Search for your dataset(s) and find the link to a Frictionless Data package. These zipped, UTF-8 encoded relational files are similar to the Darwin Core Archives you produced for GBIF. They differ in that they more efficiently represent many:many relationships. There is also a breadth of open software libraries in many programming languages that read, validate, and process Frictionless Data. You can also extract the zipped package and import the UTF-8 encoded csv files into any spreadsheet software, provided the files are not excessively large.

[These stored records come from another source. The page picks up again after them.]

-- ==== Sys2Proof/Machine/Dispatch.lean ====
section
/-!
DEFINITION. The execute phase: one arm per instruction. On entry `PC` already holds the instruction's address plus 2
(00_scope.md R16), and the latch has been tested by the step (log 5).
-/

namespace Sys2Proof.Machine

def exec (i : Instr) (s : State) : Host.Outcome State Fault Refusal :=
  match i with
  | .cls00E0 => Sys2Proof.Machine.execCls00E0 s
  | .ret00EE => Sys2Proof.Machine.execRet00EE s
  | .jp1NNN nnn => Sys2Proof.Machine.execJp1NNN nnn s
  | .call2NNN nnn => Sys2Proof.Machine.execCall2NNN nnn s
  | .se3XNN x nn => Sys2Proof.Machine.execSe3XNN x nn s
  | .sne4XNN x nn => Sys2Proof.Machine.execSne4XNN x nn s
  | .se5XY0 x y => Sys2Proof.Machine.execSe5XY0 x y s
  | .ld6XNN x nn => Sys2Proof.Machine.execLd6XNN x nn s
  | .add7XNN x nn => Sys2Proof.Machine.execAdd7XNN x nn s
  | .ld8XY0 x y => Sys2Proof.Machine.execLd8XY0 x y s
  | .or8XY1 x y => Sys2Proof.Machine.execOr8XY1 x y s
  | .and8XY2 x y => Sys2Proof.Machine.execAnd8XY2 x y s
  | .xor8XY3 x y => Sys2Proof.Machine.execXor8XY3 x y s
  | .add8XY4 x y => Sys2Proof.Machine.execAdd8XY4 x y s
  | .sub8XY5 x y => Sys2Proof.Machine.execSub8XY5 x y s
  | .shr8XY6 x y => Sys2Proof.Machine.execShr8XY6 x y s
  | .shl8XYE x y => Sys2Proof.Machine.execShl8XYE x y s
  | .sne9XY0 x y => Sys2Proof.Machine.execSne9XY0 x y s
  | .ldANNN nnn => Sys2Proof.Machine.execLdANNN nnn s
  | .rndCXNN x nn => Sys2Proof.Machine.execRndCXNN x nn s
  | .drwDXYN x y n => Sys2Proof.Machine.execDrwDXYN x y n s
  | .ldFX07 x => Sys2Proof.Machine.execLdFX07 x s
  | .ldFX15 x => Sys2Proof.Machine.execLdFX15 x s
  | .ldFX18 x => Sys2Proof.Machine.execLdFX18 x s
  | .addFX1E x => Sys2Proof.Machine.execAddFX1E x s
  | .ldFX29 x => Sys2Proof.Machine.execLdFX29 x s
  | .ldFX33 x => Sys2Proof.Machine.execLdFX33 x s
  | .ldFX55 x => Sys2Proof.Machine.execLdFX55 x s
  | .ldFX65 x => Sys2Proof.Machine.execLdFX65 x s

end Sys2Proof.Machine
end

The packages contain a standard datapackage.json metadata file and three csv files: users.csv, occurrences.csv, and attributions.csv. The datapackage.json metadata file contains a "created" timestamp for when the package was last produced. Regeneration of these packages typically occurs once every few weeks but if you would like a more up-to-date version, please create a ticket. The users.csv file contains a list of unique users that were attributed or have claimed specimen records as their own in your dataset. It also contains their full names, aliases, ORCID IDs or Wikidata Q numbers plus birth and death dates for the latter. The occurrences.csv file contains the subset of Darwin Core fields from your specimen records for which attributions have been made. Finally, the attributions.csv file is a join table for the other two csv files and also contains columns for who made the attribution, their ORCID ID, and a timestamp for when they made the attribution.

Assessing Data Quality

In the set of "Help Others" pages where specimen records are attributed to collectors and determiners, there are tabs to Fix and Visualize records. Here, a collector's birth and death dates are cross-referenced against those on their specimen records. Countries on maps and date ranges on charts can also be clicked to execute dynamic filters. In time and as more attributions are made, data quality reports like these on individuals' specimen records may be rolled-up to dataset-level reports. These may be included as additional csv files in your Frictionless Data packages such that you can investigate and repair problem records in your collection management system as required.

Reconcile

OpenRefine logo
OpenRefine reconciliation endpoint:
https://api.bloodhound-tracker.net/reconcile
Recommended Use

The endpoint works best when there is a single name in a person column. Other columns such as Family collected or identified and/or date collected or identified may be optionally used to help adjust the score of returned results. Dates of birth and death (when known) are cross-referenced against the date column you use. Try out the Bloodhound ID endpoint among others on the Reconciliation service test bench.